Input material below:

-- ==== Sys2Proof/Safety.lean ====
section
/-! DEFINITION. The terms that claims use: what every reachable state should satisfy, and what a command shows of itself. -/

namespace Sys2Proof.Machine

/-- Every sparse map of the state is in its canonical form: keys strictly rising, no entry equal to what an unlisted key reads as. -/
def State.canonical (s : State) : Bool :=
  SMap.wf regDefault s.regs && SMap.wf dieDefault s.dies && SMap.wf chanDefault s.chans && SMap.wf quadDefault s.quads &&
    SMap.wf ingressDefault s.ingress && SMap.wf burDefault s.burnish && SMap.wf treeDefault s.tree.blocks &&
    s.flash.all (fun d => SMap.wf (fun _ => 0xFF) d.bytes)

/-! ### The lists that have one entry for each of a fixed number of things -/

def Girth.shaped (g : Girth) : Bool := decide (g.qual.length = 2)

def Supervisor.shaped (v : Supervisor) : Bool := decide (v.railOut.length = 4)

def Harness.shaped (h : Harness) : Bool :=
  decide (h.minor.length = 3) && decide (h.streams.length = 2) && decide (h.resume.length = 2) &&
    decide (h.acount.length = 2) && decide (h.groupAt.length = 2) && decide (h.sideCnt.length = 2) &&
    decide (h.echoCnt.length = 2) && decide (h.frameCnt.length = 2)

def Bridle.shaped (b : Bridle) : Bool :=
  decide (b.runs.length = 5) && decide (b.discs.length = 4) && decide (b.sums.length = 16) && decide (b.clearAt.length = 4) &&
    decide (b.fbDue.length = 2) && decide (b.test.length = 2) && decide (b.testOk.length = 2) && decide (b.frames.length = 4)

def Tack.shaped (k : Tack) : Bool := decide (k.visits.length = 2)

def Skive.shaped (k : Skive) : Bool :=
  decide (k.freeAt.length = 16) && decide (k.fails.length = 16) && decide (k.returned.length = 16)

def Stirrup.shaped (k : Stirrup) : Bool := decide (k.ctxs.length = 4) && decide (k.ctxFree.length = 4)

def Rosette.shaped (r : Rosette) : Bool := decide (r.sets.length = 24)

def Fabric.shaped (f : Fabric) : Bool := decide (f.shadows.length = 3)

def Latigo.shaped (l : Latigo) : Bool := decide (l.logPage.length = 2)

/-- Four hold banks in a channel, two converters, two flash devices, and so on: no list of fixed length grows or shrinks. -/
def State.shaped (s : State) : Bool :=
  s.girth.shaped && s.supervisor.shaped && s.harness.shaped && s.bridle.shaped && s.tack.shaped && s.skive.shaped &&
    s.stirrup.shaped && s.rosette.shaped && s.fabric.shaped && s.latigo.shaped && decide (s.flash.length = 2) && s.chans.all (fun x => decide (x.2.banks.length = 4))

/-- An output of the Bridle is high, or low only for a test pulse that will end high (R408, R413). -/
def State.outputLive (s : State) : Bool :=
  s.flag .BRD_STAT_EN_A || s.flag .BRD_STAT_EN_B || (s.bridle.test.getD 0 none).isSome || (s.bridle.test.getD 1 none).isSome

/-- The outputs of the Bridle are live only in ON and DESCEND, and only in START and RUN (Table 17.2, R408). -/
def State.outputsSafe (s : State) : Bool :=
  !s.outputLive || ((decide (s.get .BRD_STAT_STATE = 1) || decide (s.get .BRD_STAT_STATE = 2)) && s.working)

/-- The counter is one more, and wraps (R7). -/
abbrev Bumped (s t : State) (f : Fld) (i : Nat := 0) : Prop := t.get f i = (s.get f i + 1) % 2 ^ f.w

/-- Source `id` has been raised once: its count is one more, and wraps (R460, R7). -/
abbrev Counted (s t : State) (id : Nat) : Prop := Bumped s t .EVM_CNT_COUNT id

End of Input material.

Prompt
Retype exactly the lines from the one containing "def State.outputLive (s" through the end of the data. Add nothing.

Solution
def State.outputLive (s : State) : Bool :=
  s.flag .BRD_STAT_EN_A || s.flag .BRD_STAT_EN_B || (s.bridle.test.getD 0 none).isSome || (s.bridle.test.getD 1 none).isSome

/-- The outputs of the Bridle are live only in ON and DESCEND, and only in START and RUN (Table 17.2, R408). -/
def State.outputsSafe (s : State) : Bool :=
  !s.outputLive || ((decide (s.get .BRD_STAT_STATE = 1) || decide (s.get .BRD_STAT_STATE = 2)) && s.working)

/-- The counter is one more, and wraps (R7). -/
abbrev Bumped (s t : State) (f : Fld) (i : Nat := 0) : Prop := t.get f i = (s.get f i + 1) % 2 ^ f.w

/-- Source `id` has been raised once: its count is one more, and wraps (R460, R7). -/
abbrev Counted (s t : State) (id : Nat) : Prop := Bumped s t .EVM_CNT_COUNT id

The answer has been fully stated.